Day 1 With Pomodoro

For some of the other things we did during our team retreat a few weeks ago, each team member had to give a short presentation on a professional development topic. I chose to present on Pomodoro, a time management technique used to help focus and mitigate distractions while working. Since then I’ve tried pomodoro out myself, here’s a few notes from my first few days.

What is Pomodoro?

The basic concept of Pomodoro is to break your work day up into 25-ish minute increments, with short (3 to 5 minute) breaks inbetween. After a set of pomodori (usually 4 in a row), you take an extended 30 minute break. In addition, you spend a bit of time at the beginning of each day planning out your “to do list” as well as at the end of every day writing down your “review”.

While working throughout the day, you work in 25 minute intervals. During this time, you’re supposed to focus on one specific activity. If you’re interrupted by anything or anyone, you deal with the interruption by writing it down and scheduling a time to address the issue. If the interruption is critical and can’t be scheduled, you can “abandon” your pomodoro and start a new one when you have a chance – this way the impact interruptions have on your workday are reflected in the number of pomodori you complete in a day. It also forces you to think critically about interruptions and if they need to be addressed “right now”.

Technique

I use a notebook and paper to keep track of my daily to do list, and an app on my windows phone called “Focusin” to keep track of 25-minute increments. Focusin is geared towards pomodoro users, and it works pretty well – the odd bug, but nothing too critical that prevents you from using it. The Pomodoro website recommends focusing on non-technology tools in order to prevent distraction – you can spend a whole pomodoro fiddling with settings in an app if you really wanted to.

To do my reviews and activity log, I setup a quick excel spreadsheet. At the end of every day, I fill my activity log with outstanding tasks that I didn’t complete or thought of throughout the day. I also draft up a quick summary of the day – date, appx start time, activity type, activity description, pomodoros completed, and internal and external interruptions. This with a quick line graph gives a good visual summary of progress.

Day 1

My focus for my very first pomodoro day was to just keep track of metrics. I created a quick todo sheet and started working. At the end of the day I was pretty surprised with the result: I had only completed 8 pomodoro in 8 hours! If you work it out, that’s only a solid 4 hours of work (with minor breaks). Now, this isn’t saying I wasn’t working the whole time, all it really indicates is how much I was able to work without interruption – I had also racked up 13 “external interruptions” throughout the day. Another factor was timing – I found myself reluctant to start a new pomodoro before lunch or scheduled meetings.
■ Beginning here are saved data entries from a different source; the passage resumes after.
-- ==== Sys2Proof/Machine/Admit.lean ====
section
/-!
DEFINITION. Sys2Proof/Machine/Admit.lean: what a commit checks before it prepares: lock, consistency and admission (R63 steps 2 to 4;
R16, R17, R20, R138 to R142, R152, R162, R197 to R201, R208, R215, R221, R248, R277, R285, R286, R294 to R296, R329, R344,
R367, R376). Each check compares the state in force with the state that the set would leave.
-/
namespace Sys2Proof.Machine

/-- A staging set: object places with their new values, in key order. -/
abbrev StagedSet := List (Key × Val)

/-- A check that has failed: its status and the object that it names. -/
structure Offence where
  status : Nat
  key : Key
  deriving DecidableEq, Repr

/-- The set holds an entry that meets a test. -/
def touches (set : StagedSet) (p : Key → Bool) : Bool := set.any (fun e => p e.1)

/-- The first entry of the set that meets a test. -/
def firstTouched (set : StagedSet) (p : Key → Bool) : Option Key := (set.find? (fun e => p e.1)).map (fun e => e.1)

/-- The state that a set leaves: its values in force, splits taken over, and the port slots that a new split leaves unused
disabled (R138). -/
def Dev.withSet (d : Dev) (set : StagedSet) : Dev :=
  (List.range 16).foldl (fun n st =>
    let c := n.num (Obj.staSplit st)
    if c = n.num (Obj.staSplitActive st) then n
    else
      let n := n.setNum (Obj.staSplitActive st) c
      (portsOfStation st).foldl (fun n p => if n.splitWidth p = 0 ∧ n.flag (Obj.portEnable p) then n.setNum (Obj.portEnable p) 0 else n) n) (d.wrAll set)

/-- An entry of the set changes the value of a key in force. -/
def Dev.changes (d : Dev) (set : StagedSet) (k : Key) : Bool :=
  match tabFind set k with
  | some v => v != d.val k
  | none => false

/-- A slice is ACTIVE, QUIESCING or QUIESCED. -/
def Dev.sliceBusy (d : Dev) (n : Nat) : Bool := decide (1 ≤ d.num (Obj.rmeSliceState n)) && decide (d.num (Obj.rmeSliceState n) ≤ 3)

/-- Some slice of a node is neither FREE nor RELEASED. -/
def Dev.nodeSlicesBusy (d : Dev) (v : Nat) : Bool := d.knownSlices.any (fun n => d.sliceBusy n && d.num (Obj.rmeSliceOwner n) == v)

/-- Enabled ports. -/
def Dev.enabledPorts (d : Dev) : List Nat := allPorts.filter (fun p => d.flag (Obj.portEnable p))

/-- A node is enabled in the mode in force. -/
def Dev.nodeOn (d : Dev) (v : Nat) : Bool := if d.fabricMode then d.flag (Obj.fhostEnable v) else d.flag (Obj.vsEnable v)

/-! Lock (R62). -/

/-- The first entry of an RWL object (R63 step 2). -/
def lockCheck (set : StagedSet) : Option Offence :=
  (set.find? (fun e => ((findRow e.1.idx e.1.sub).map (fun r => r.access)) == some Access.rwl)).map (fun e => ⟨Status.locked, e.1⟩)

/-! Consistency: what a set needs quiesced. -/

/-- R17: a change of mode while a slice runs. -/
def Dev.checkMode (d : Dev) (set : StagedSet) : Option Offence :=
  if d.changes set Obj.fabricMode && d.knownSlices.any d.sliceBusy then some ⟨Status.quiesce, Obj.fabricMode⟩ else none

/-- R138: a change of split while a port of the station is enabled. -/
def Dev.checkSplit (d : Dev) (set : StagedSet) : Option Offence :=
  (List.range 16).findSome? (fun st =>
    if d.changes set (Obj.staSplit st) && (portsOfStation st).any (fun p => d.flag (Obj.portEnable p)) then some ⟨Status.quiesce, Obj.staSplit st⟩ else none)
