-- ==== Sys2Proof/Machine/Dictionary.lean ====
section
/-!
DEFINITION. Sys2Proof/Machine/Dictionary.lean: FBP messages, commits, notifications, sessions and the transports that carry
them (R63 to R86, R254, R389, R411), and the answers of requests that waited (R23, R64, R199, R243, R349, R378).
-/
namespace Sys2Proof.Machine

/-! FBP messages. -/

/-- READ (R74). -/
def execRead (sid : Nat) (msg : List Byte) (s : State) : Host.Outcome State Fault Refusal := .next (receive s sid msg)

/-- WRITE (R74). -/
def execWrite (sid : Nat) (msg : List Byte) (s : State) : Host.Outcome State Fault Refusal := .next (receive s sid msg)

/-- DESCRIBE (R404). -/
def execDescribe (sid : Nat) (msg : List Byte) (s : State) : Host.Outcome State Fault Refusal := .next (receive s sid msg)

/-- BLOB_OPEN (R76). -/
def execBlobOpen (sid : Nat) (msg : List Byte) (s : State) : Host.Outcome State Fault Refusal := .next (receive s sid msg)

/-- BLOB_DATA (R77). -/
def execBlobData (sid : Nat) (msg : List Byte) (s : State) : Host.Outcome State Fault Refusal := .next (receive s sid msg)

/-- BLOB_CLOSE (R77). -/
def execBlobClose (sid : Nat) (msg : List Byte) (s : State) : Host.Outcome State Fault Refusal := .next (receive s sid msg)

/-- BLOB_ABORT (R78). -/
def execBlobAbort (sid : Nat) (msg : List Byte) (s : State) : Host.Outcome State Fault Refusal := .next (receive s sid msg)

/-- PING (03, "FBP opcodes"). -/
def execPing (sid : Nat) (msg : List Byte) (s : State) : Host.Outcome State Fault Refusal := .next (receive s sid msg)

/-- FBP_RESPONSE_DISCARD (R411). -/
def execFbpResponseDiscard (sid : Nat) (msg : List Byte) (s : State) : Host.Outcome State Fault Refusal := .next (receive s sid msg)

/-- NOTIFY_ACK (R79, R411): a message of kind 0x3. -/
def execNotifyAck (sid requestId : Nat) (s : State) : Host.Outcome State Fault Refusal :=
  .next (receive s sid (encodeFbp 3 Opcode.notify requestId 0 0 []))

/-- REQUEST_EXECUTE (R75). -/
def execRequestExecute (sid : Nat) (s : State) : Host.Outcome State Fault Refusal := .next (nextRequest s sid)

/-- BLOB_TIMEOUT (R78). -/
def execBlobTimeout (sid : Nat) (s : State) : Host.Outcome State Fault Refusal :=
  match (s.dev.resolve sid).bind (fun (x : Session) => x.blob.map (fun b => (x.sid, b.lastMsg))) with
  | none => .next s
  | some (n, t) => .next (State.endBlob { s with dev := s.dev.advanceTo (t + sec 30) } n)

/-- OBJECT_WRITE (R58). -/
def execObjectWrite (sid rid index sub type : Nat) (data : List Byte) (s : State) : Host.Outcome State Fault Refusal :=
  .next (receive s sid (encodeWrite rid index sub type data))

/-! Commits. -/

/-- CFG_COMMIT (R63). -/
def execCfgCommit (sid rid : Nat) (s : State) : Host.Outcome State Fault Refusal := .next (writeObject s sid rid 0x1F00 1 .u8 1)

/-- CFG_DISCARD (R65). -/
def execCfgDiscard (sid rid : Nat) (s : State) : Host.Outcome State Fault Refusal := .next (writeObject s sid rid 0x1F00 1 .u8 2)

/-- CFG_CHECK (R65). -/
def execCfgCheck (sid rid : Nat) (s : State) : Host.Outcome State Fault Refusal := .next (writeObject s sid rid 0x1F00 1 .u8 3)

/-- COMMIT_LOCK_WRITE (R62). -/
def execCommitLockWrite (sid rid v : Nat) (s : State) : Host.Outcome State Fault Refusal := .next (writeObject s sid rid 0x1F00 7 .u8 v)

/-- OWNER_CREDENTIAL_WRITE (R57). -/
def execOwnerCredentialWrite (sid rid : Nat) (hash : List Byte) (s : State) : Host.Outcome State Fault Refusal :=
  .next (receive s sid (encodeWrite rid 0x1120 1 ObjType.blob.code hash))

/-- COMMIT_APPLY (R63 step 6, R64, R216): at the apply instant the set of the running commit takes effect and its session
is answered; so do the pair objects that the twin prepared. -/
def execCommitApply (s : State) : Host.Outcome State Fault Refusal :=
  let s := { s with dev := s.dev.applyTwin }
  match s.dev.commit with
  | none => .next s
  | some c =>
    match c.applyAt with
    | none => .next s
    | some t =>
      let s := answerWait { s with dev := (s.dev.advanceTo t).applyCommit c } c.sid Status.ok
      .next { s with dev := s.dev.settle }

/-! Requests that waited. -/

/-- What the executing request of a session waits for, and its item. -/
def Dev.waitsFor (d : Dev) (sid : Nat) : Option (Wait × Item) :=
  ((d.ses sid).bind (fun s => s.exec)).bind (fun e => e.todo.head?.map (fun i => (e.wait, i)))

/-- Far accesses of a session that the sideband bridge has not begun are dropped. -/
def Dev.dropFar (d : Dev) (sid : Nat) : Dev :=
  { d with sb := d.sb.map (fun e => (e.1, { e.2 with queue := e.2.queue.filter (fun f => f.sid != sid) })) }

/-- FAR_TIMEOUT (R23, R67, R321): a commit that never reached the holder reports it in `cfg.commit_result` too, and an
access to the PA die is logged. An access that the sideband bridge carries has the limit of `sbg.far_timeout` plus 10 ms. -/
def execFarTimeout (sid : Nat) (s : State) : Host.Outcome State Fault Refusal :=
  match s.dev.waitsFor sid with
  | some (.farAccess, i) =>
    let d := if i.idx = 0x1F00 ∧ i.sub = 1 then s.dev.setCommitResult sid Status.farTimeout 0 noEntry else s.dev
    let d := if inPaDie ⟨i.idx, i.sub, 0⟩ then d.logEvent d.holderHalf Scope.device 0 1 0x0602 else d
    .next (answerWait { s with dev := d } sid Status.farTimeout)
  | some (.farWrite, _) => .next (answerWait { s with dev := s.dev.dropFar sid } sid Status.farTimeout)
  | _ => .next s

/-- FABRIC_CFG_COMPLETION (R199). -/
def execFabricCfgCompletion (sid : Nat) (st : CplStatus) (data : Nat) (s : State) : Host.Outcome State Fault Refusal :=
  match s.dev.waitsFor sid with
  | some (.cfgRequest, i) =>
    let d := s.dev.modSes sid (fun x =>
      let x := x.setLoc Obj.fabricCfgreqCplStatus (.num st.code)
      if st = .sc ∧ beNat i.data = 1 then x.setLoc Obj.fabricCfgreqData (.num (data % 2 ^ (8 * (x.loc Obj.fabricCfgreqSize).toNum))) else x)
    .next (answerWait { s with dev := d } sid (if st = .sc then Status.ok else Status.farNak))
  | _ => .next s

/-- FABRIC_CFG_TIMEOUT (R199). -/
def execFabricCfgTimeout (sid : Nat) (s : State) : Host.Outcome State Fault Refusal :=
  match s.dev.waitsFor sid with
  | some (.cfgRequest, _) =>
    let d := s.dev.modSes sid (fun x => x.setLoc Obj.fabricCfgreqCplStatus (.num 0xFF))
    .next (answerWait { s with dev := d } sid Status.farTimeout)
  | _ => .next s

/-- EVAC_REPLY (R243): the frames that the twin has not accepted move to link t. -/
def execEvacReply (t i : Fin 16) (lastSeq inc : Nat) (s : State) : Host.Outcome State Fault Refusal :=
  match (s.dev.link i).evac with
  | none => .next s
  | some (target, sid, mark) =>
    if target = t.val ∧ inc < 2 ^ 16 then .next (answerWait { s with dev := s.dev.evacuate i t mark lastSeq } sid Status.ok)
    else .next s

/-- BFL_EVAC_TIMEOUT (R243): nothing moves. -/
def execBflEvacTimeout (i : Fin 16) (s : State) : Host.Outcome State Fault Refusal :=
  match (s.dev.link i).evac with
  | none => .next s
  | some (_, sid, _) =>
    .next (answerWait { s with dev := s.dev.modLink i (fun x => { x with evac := none }) } sid Status.farTimeout)

/-- PMU_SNAP_LATCH (R378): the counters of the session's scope are latched at the snapshot instant, and every session of
the scope that waits for it is answered. -/
def execPmuSnapLatch (sid : Nat) (s : State) : Host.Outcome State Fault Refusal :=
  match s.dev.waitsFor sid, s.dev.ses sid with
  | some (.snapshot, _), some x =>
    let c := x.pmuScope
    let t := tabGet s.dev.tele.snapAt c (s.dev.time x.half)
    let d := (s.dev.advanceTo (s.dev.clk + (t - s.dev.time x.half))).latchSnap c t
    let d := { d with tele := { d.tele with snapAt := tabDel d.tele.snapAt c } }
    let same := d.sessions.filter (fun y => y.pmuScope == c && y.exec.any (fun e => e.wait == .snapshot))
    .next (same.foldl (fun s y => answerWait s y.sid Status.ok) { s with dev := d })
  | _, _ => .next s

/-- The register bytes of a read-modify-write, with the field replaced (R343). -/
def FarReq.modified (f : FarReq) (data : List Byte) : FarReq :=
  match f.rmw with
  | none => f
  | some (off, w, raw, msb) =>
    let n := setField (if msb then beNat data else leNat data) off w raw
    { f with isWrite := true, rmw := none, data := if msb then beBytes f.len n else leBytes f.len n }

/-- A far access ends; a write changes the destination field of its value word alone (R343, R349, R350). -/
def endFar (s : State) (k : Nat) (f : FarReq) (r : SbResult) : State :=
  let free := fun (s : State) => { s with dev := s.dev.busFree k }
  match r with
  | .ok data =>
    if f.rmw.isSome then { s with dev := s.dev.startTxn k (.far (f.modified data)) }
    else
      let d := match f.word with
        | some (w, off, n, v) => if f.isWrite then s.dev.updateWord w (setField (s.dev.num (Obj.sbvalWord w)) off n v) else s.dev
        | none => if f.isWrite then s.dev else s.dev.modSes f.sid (fun x => x.setLoc Obj.sbfarData (.bytes (padTo f.len data)))
      answerWait (free { s with dev := d }) f.sid Status.ok
  | .nack => answerWait (free { s with dev := s.dev.inc32 (Obj.sbNakCount k) }) f.sid Status.farNak
  | .pecFail _ => answerWait (free s) f.sid Status.farNak

/-- SB_TRANSACTION_END (R339, R342, R346 to R350). -/
def execSbTransactionEnd (k : Fin 32) (r : SbResult) (s : State) : Host.Outcome State Fault Refusal :=
  let d := s.dev
  match (d.sbus k).txn with
  | none => .next s
  | some (.far f) => .next (endFar s k f (d.sbJudged k r))
  | some .alert =>
    match d.sbJudged k r with
    | .ok data => onDev s ((d.endAlert k data).busFree k)
    | .nack => onDev s ((d.inc32 (Obj.sbNakCount k)).busFree k)
    | .pecFail _ => onDev s (d.busFree k)
  | some (.read _ base _ due spanned) =>
    match d.sbJudged k r with
    | .ok data => onDev s ((d.endRead k base due spanned data).busFree k)
    | .nack => onDev s ((due.foldl (fun (x : Dev) e => x.setNum (Obj.sbmapState e) 2) (d.inc32 (Obj.sbNakCount k))).busFree k)
    | .pecFail data => onDev s ((d.endReadPec k base due spanned data).busFree k)
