-- ==== Sys2Proof/Certificates/Slice0/Obligations.lean ====
section
/-!
DEFINITION. Sys2Proof/Certificates/Slice0/Obligations.lean: the statements for the provers. Where a statement gives
the whole next state, that equation is the frame as well: every field it does not name is the one before.
-/
open Sys2Proof Sys2Proof.Machine Sys2Proof.Safety

/-- One step takes the command at the front of the queue and is that command's effect on the state with the queue's rest. With no command waiting, one
fabric time unit passes: that is the model's choice (assumption log 4). -/
def Obligations.StepTakesTheFrontCommand : Prop :=
  (∀ s c rest, s.pending = c :: rest → step s = exec c { s with pending := rest }) ∧
  (∀ s, s.pending = [] → step s = .next { s with dev := s.dev.idle })

/-- Right after reset: nothing waits, at least one key slot is unrevoked, the commit lock is 0, there is no session and no commit, no half holds the rake,
neither half is released, PORST_N is low, the seam is not trained, no QP exists, and `rake.epoch`, `boot.attempts`, `per.life_hours` and
`test.unlock.timeout` read their tables' defaults. That OTP, the lock and the engines start so is the model's choice (R87, R95, R389). The model's
choices in it: assumption log 3. -/
def Obligations.ResetState : Prop :=
  State.reset.pending = [] ∧ otpSound State.reset.otp ∧ State.reset.commitLock = false ∧ State.reset.dev.sessions = [] ∧
  State.reset.dev.commit = none ∧ State.reset.dev.holder = none ∧ State.reset.dev.boot.released = false ∧ State.reset.dev.pins.porstN = false ∧
  State.reset.dev.seamUp = false ∧ State.reset.dev.rme.qps = [] ∧ State.reset.dev.num Obj.rakeEpoch = 0 ∧ State.reset.dev.num Obj.bootAttempts = 0 ∧
  State.reset.dev.num Obj.perLifeHours = 87600 ∧ State.reset.dev.num Obj.testUnlockTimeout = 3600

/-- Every command but the PORST_N pulse that R30 calls undefined is carried out in every state, with every operand, and leaves the commands that wait as
they are. The model's choices in it: assumption log 14. -/
def Obligations.EveryCommandIsCarriedOut : Prop :=
  ∀ c s, stops c = false → ∃ t, exec c s = .next t ∧ t.pending = s.pending

/-- The widths of R30: a PORST_N pulse from 1 us to below 10 us stops the model, whose effect the rule calls undefined; a shorter one changes nothing; one
of at least 10 us takes the commit lock back (R62) and keeps the OTP cells. The model's choices in it: assumption log 86. -/
def Obligations.PorstPulseWidths : Prop :=
  (∀ n s, 1000 ≤ n → n < 10000 → exec (.porstNFall n) s = .fault .undefinedPorstPulse) ∧
  (∀ n s, n < 1000 → exec (.porstNFall n) s = .next s) ∧
  (∀ n s, 10000 ≤ n → ∃ t, exec (.porstNFall n) s = .next t ∧ t.commitLock = false ∧ t.otp = s.otp ∧ t.pending = s.pending)

/-- Commands leave the queue first in, first out: after n steps the first n of them are gone, and no command has put another into the queue. The model's
choices in it: assumption log 7. -/
def Obligations.QueueIsFirstInFirstOut : Prop :=
  ∀ n s t, runs n s = some t → t.pending = s.pending.drop n

/-- OTP is never taken back (R95): over any run the counter does not fall and no revoked key slot comes back, whatever the commands are. -/
def Obligations.OtpIsNeverTakenBack : Prop :=
  ∀ n s t, runs n s = some t → otpGrows s.otp t.otp

/-- At least one key slot stays unrevoked (R95): an invariant of every step, from any state. -/
def Obligations.OtpStaysSound : Prop :=
  ∀ s t, otpSound s.otp → step s = .next t → otpSound t.otp

/-- The commit lock, once set, stays set over any run whose commands hold no PORST_N pulse of at least 10 us (R62, R30). -/
def Obligations.CommitLockStaysSet : Prop :=
  ∀ n s t, runs n s = some t → s.commitLock = true → (∀ c ∈ s.pending.take n, clearsLock c = false) → t.commitLock = true

/-- Supplies and PORST_N: what each event changes, and nothing else where the whole next state is given (R30, R33, R44, R87, R88). The model's choices in
it: assumption log 5, 14, 32. -/
def Obligations.PowerOnEvents : Prop :=
  (∀ s, exec .vao18Ramp s =
    .next { s with dev := { s.dev with pins := { s.dev.pins with vao18 := true }, pa := { s.dev.pa with supervisor := true } } }) ∧
  (∀ s, s.dev.pins.vao18 = true → s.dev.clocks.aoRunning = false → exec .aoCrystalStart s =
    .next { s with dev := { s.dev with clocks := { s.dev.clocks with aoRunning := true, aoSince := s.dev.clk } } }) ∧
  (∀ s n, n < 1000 → exec (.porstNFall n) s = .next s) ∧
  (∀ s n, 10000 ≤ n → (∀ e ∈ s.dev.slots, e.1 < 32) → ∃ t, exec (.porstNFall n) s = .next t ∧ t.pending = s.pending ∧ t.otp = s.otp ∧ t.commitLock = false ∧
    t.dev.pins.porstN = false ∧ t.dev.pins.thermtrip = false ∧ t.dev.sessions = [] ∧ t.dev.commit = none ∧ t.dev.bufW = {} ∧ t.dev.bufE = {} ∧
    t.dev.rme = {} ∧ t.dev.boot = {} ∧ t.dev.storeW = s.dev.storeW ∧ t.dev.storeE = s.dev.storeE ∧ t.dev.clk = s.dev.clk ∧
    t.dev.num Obj.rakeHolder = 2 ∧ t.dev.num Obj.rakeEpoch = 0) ∧
  (∀ s, s.dev.pins.porstN = false → exec .porstNRise s =
    .next { s with dev := { s.dev with pins := { s.dev.pins with porstN := true }, boot := { s.dev.boot with riseClk := s.dev.clk } } }) ∧
  (∀ s a b c, s.dev.pins.porstN = true → s.dev.pa.strapped = false → ∃ t, exec (.strapSample a b c) s = .next t ∧
    t = { s with dev := { (s.dev.advanceTo (s.dev.boot.riseClk + us 66)).setNum Obj.bootStrapValue (strapValue a b c) with
      pa := { s.dev.pa with strapped := true } } } ∧
    t.dev.num Obj.bootStrapValue % 512 = (a &&& b ||| a &&& c ||| b &&& c) % 512) ∧
  (∀ s, ∃ t, exec .vao18Loss s = .next t ∧ t.pending = s.pending ∧ t.otp = s.otp ∧ t.commitLock = s.commitLock ∧
    t.dev.pins = { s.dev.pins with vao18 := false, thermtrip := false } ∧ t.dev.pa = { s.dev.pa with supervisor := false, strapped := false } ∧
    t.dev.num Obj.bootStrapValue = 0 ∧ t.dev.clocks = { s.dev.clocks with aoRunning := false, aoBase := 0 } ∧
    (∀ k, k ≠ Obj.bootStrapValue → tabFind t.dev.objs k = tabFind s.dev.objs k))

/-- The release of the halves, the ROMs' self-checks, QDR training and the time-outs of boot stages (R89, R90, R96, R98). The model's choices in it:
assumption log 5, 28. -/
def Obligations.ReleaseAndRomEvents : Prop :=
  (∀ s, s.dev.pins.porstN = true → s.dev.pa.strapped = true → s.dev.boot.released = false → s.dev.pa.forceFlag = false →
    s.dev.num Obj.bootAttempts < s.dev.num Obj.bootAttemptThreshold → ∃ t, exec .halvesRelease s = .next t ∧
    t.pending = s.pending ∧ t.otp = s.otp ∧ t.commitLock = s.commitLock ∧ t.dev.sessions = s.dev.sessions ∧
    t.dev.boot.released = true ∧ t.dev.num Obj.rakeHolder = 2 ∧ t.dev.num Obj.rakeEpoch = s.dev.num Obj.rakeEpoch ∧
    t.dev.num Obj.bootHealthyState = 0 ∧ t.dev.num Obj.bootAttempts = min 7 (s.dev.num Obj.bootAttempts + 1) ∧
    t.dev.pa.wdW.running = true ∧ t.dev.pa.wdE.running = true ∧ t.dev.pa.wdW.period = 10000 ∧ t.dev.pa.wdE.period = 10000 ∧
    t.dev.clocks.stopped = false) ∧
  (∀ s, s.dev.pins.porstN = true → s.dev.pa.strapped = true → s.dev.boot.released = false → s.dev.pa.forceFlag = true →
    ∃ t, exec .halvesRelease s = .next t ∧ t.dev.num Obj.bootCrocusActive = 1 ∧ t.dev.num Obj.bootCrocusReason = 0x0B ∧
    t.dev.num Obj.bootAttempts = s.dev.num Obj.bootAttempts) ∧
  (∀ s h, s.dev.boot.released = true → s.dev.romStopped h = false → exec (.romPass h) s =
    .next { s with dev := { s.dev with boot := byHalf h { s.dev.boot with romPassW := true } { s.dev.boot with romPassE := true } } }) ∧
  (∀ s h, s.dev.boot.released = true → s.dev.romPassed h = false → s.dev.romStopped h = false →
    exec (.romSelfcheckRetry h true) s =
      .next { s with dev := { s.dev with boot := byHalf h { s.dev.boot with romPassW := true } { s.dev.boot with romPassE := true } } } ∧
    exec (.romSelfcheckRetry h false) s =
      .next { s with dev := { s.dev with boot := byHalf h { s.dev.boot with romStopW := true } { s.dev.boot with romStopE := true } } }) ∧
  (∀ s (k : Fin 4), s.dev.boot.released = true → k.val ∉ s.dev.boot.qdrTrained → exec (.qdrTrained k) s =
    .next { s with dev := { s.dev with boot := { s.dev.boot with qdrTrained := k.val :: s.dev.boot.qdrTrained } } }) ∧
  (∀ s (k : Fin 4), s.dev.boot.released = true → s.dev.crocus = false → k.val ∉ s.dev.boot.qdrTrained → s.dev.boot.slotChosen = false →
    ∃ t, exec (.qdrTrainTimeout k) s = .next t ∧ t.dev.num Obj.bootLastFail = 0x06 ∧ t.dev.boot = { warmPending := true } ∧
    t.dev.num Obj.bootCrocusHistory = (s.dev.num Obj.bootCrocusHistory * 256 + 0x06) % 2 ^ 64 ∧ t.dev.sessions = [] ∧ t.otp = s.otp) ∧
  (∀ s h, s.dev.boot.released = true → s.dev.crocus = false → s.dev.boot.slotChosen = false →
    (∃ t, exec (.bootStageTimeout .verify h) s = .next t ∧ t.dev.num Obj.bootLastFail = 0x04 ∧ t.dev.boot = { warmPending := true }) ∧
    (s.dev.seamUp = false → ∃ t, exec (.bootStageTimeout .seam h) s = .next t ∧ t.dev.num Obj.bootLastFail = 0x05 ∧
      t.dev.boot = { warmPending := true }) ∧
    (s.dev.boot.qdrTrained = [] → ∃ t, exec (.bootStageTimeout .qdr h) s = .next t ∧ t.dev.num Obj.bootLastFail = 0x06 ∧
      t.dev.boot = { warmPending := true }) ∧
    (s.dev.romPassed h = false → exec (.bootStageTimeout .rom h) s = .next { s with dev := { s.dev with
      boot := byHalf h { s.dev.boot with romFailW := true } { s.dev.boot with romFailE := true } } })) ∧
  (∀ s h, s.dev.boot.released = true → s.dev.crocus = false → s.dev.boot.slotChosen = true → s.dev.boot.bootCommitDone = false →
    ∃ t, exec (.bootStageTimeout .bootCommit h) s = .next t ∧ t.dev.num Obj.bootLastFail = 0x09 ∧ t.dev.boot = { warmPending := true })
I also ended up adding about 8 activities to my activity log at the end of the day – good seed data for tomorrow’s to do list.

Day 2

I used the shock of day 1’s pomodoro count to motivate myself to plan my day better. I filled my to do list with yesterday’s activity log and went from there. The end result: 10 pomodoros, 8 external interruptions, and 9 internal interruptions.

Lessons learned so far

As I already said, I’ve been made more concious of how I plan my day as a result of the review process at the end of the day. I’ve been scheduling my work so that I end closer to the beginning of lunch & scheduled meetings in order to avoid any of that “well I just have to stop in 10 minutes anyways” feelings that is common in office work.

Another neat side effect of having to log and reschedule interruptions is I’m avoiding spending “compiling time” on twitter and websites. When working with a solution that can take 5+ minutes to compile it’s pretty easy to check twitter “just for a sec” and then find yourself drifting off to distraction land. By making yourself conciously aware that you’re distracted (marking it down on the to do list) it makes it a lot harder to justify doing those things. That being said, I’m not sure what to do with my “CPU is locked up for 5 minutes while compiling” time that would be most effective yet.

My teammates have been pretty supportive of trying Pomodoro so far as well, rescheduling their interruptions for my 5 minute / long breaks.

Next Steps

Once I get a better handle on pomodoro and making the most of it, there’s a few advanced techniques to try. One I’m interested in is the timetable concept – pre-scheduling pomodoros into your day. I’ve kind of started this informally by scheduling around meetings and lunch, but by making it more formal you can really get the most out of your workday.

Another technique I’m going to try is the “pomodoro review”, where you review your pomodoros and sets at the beginning and end of each one. This is supposed to help with memory retention and help focus your activity by naming exactly what you’re planning on doing in the next 25 minutes / 4 pomodori.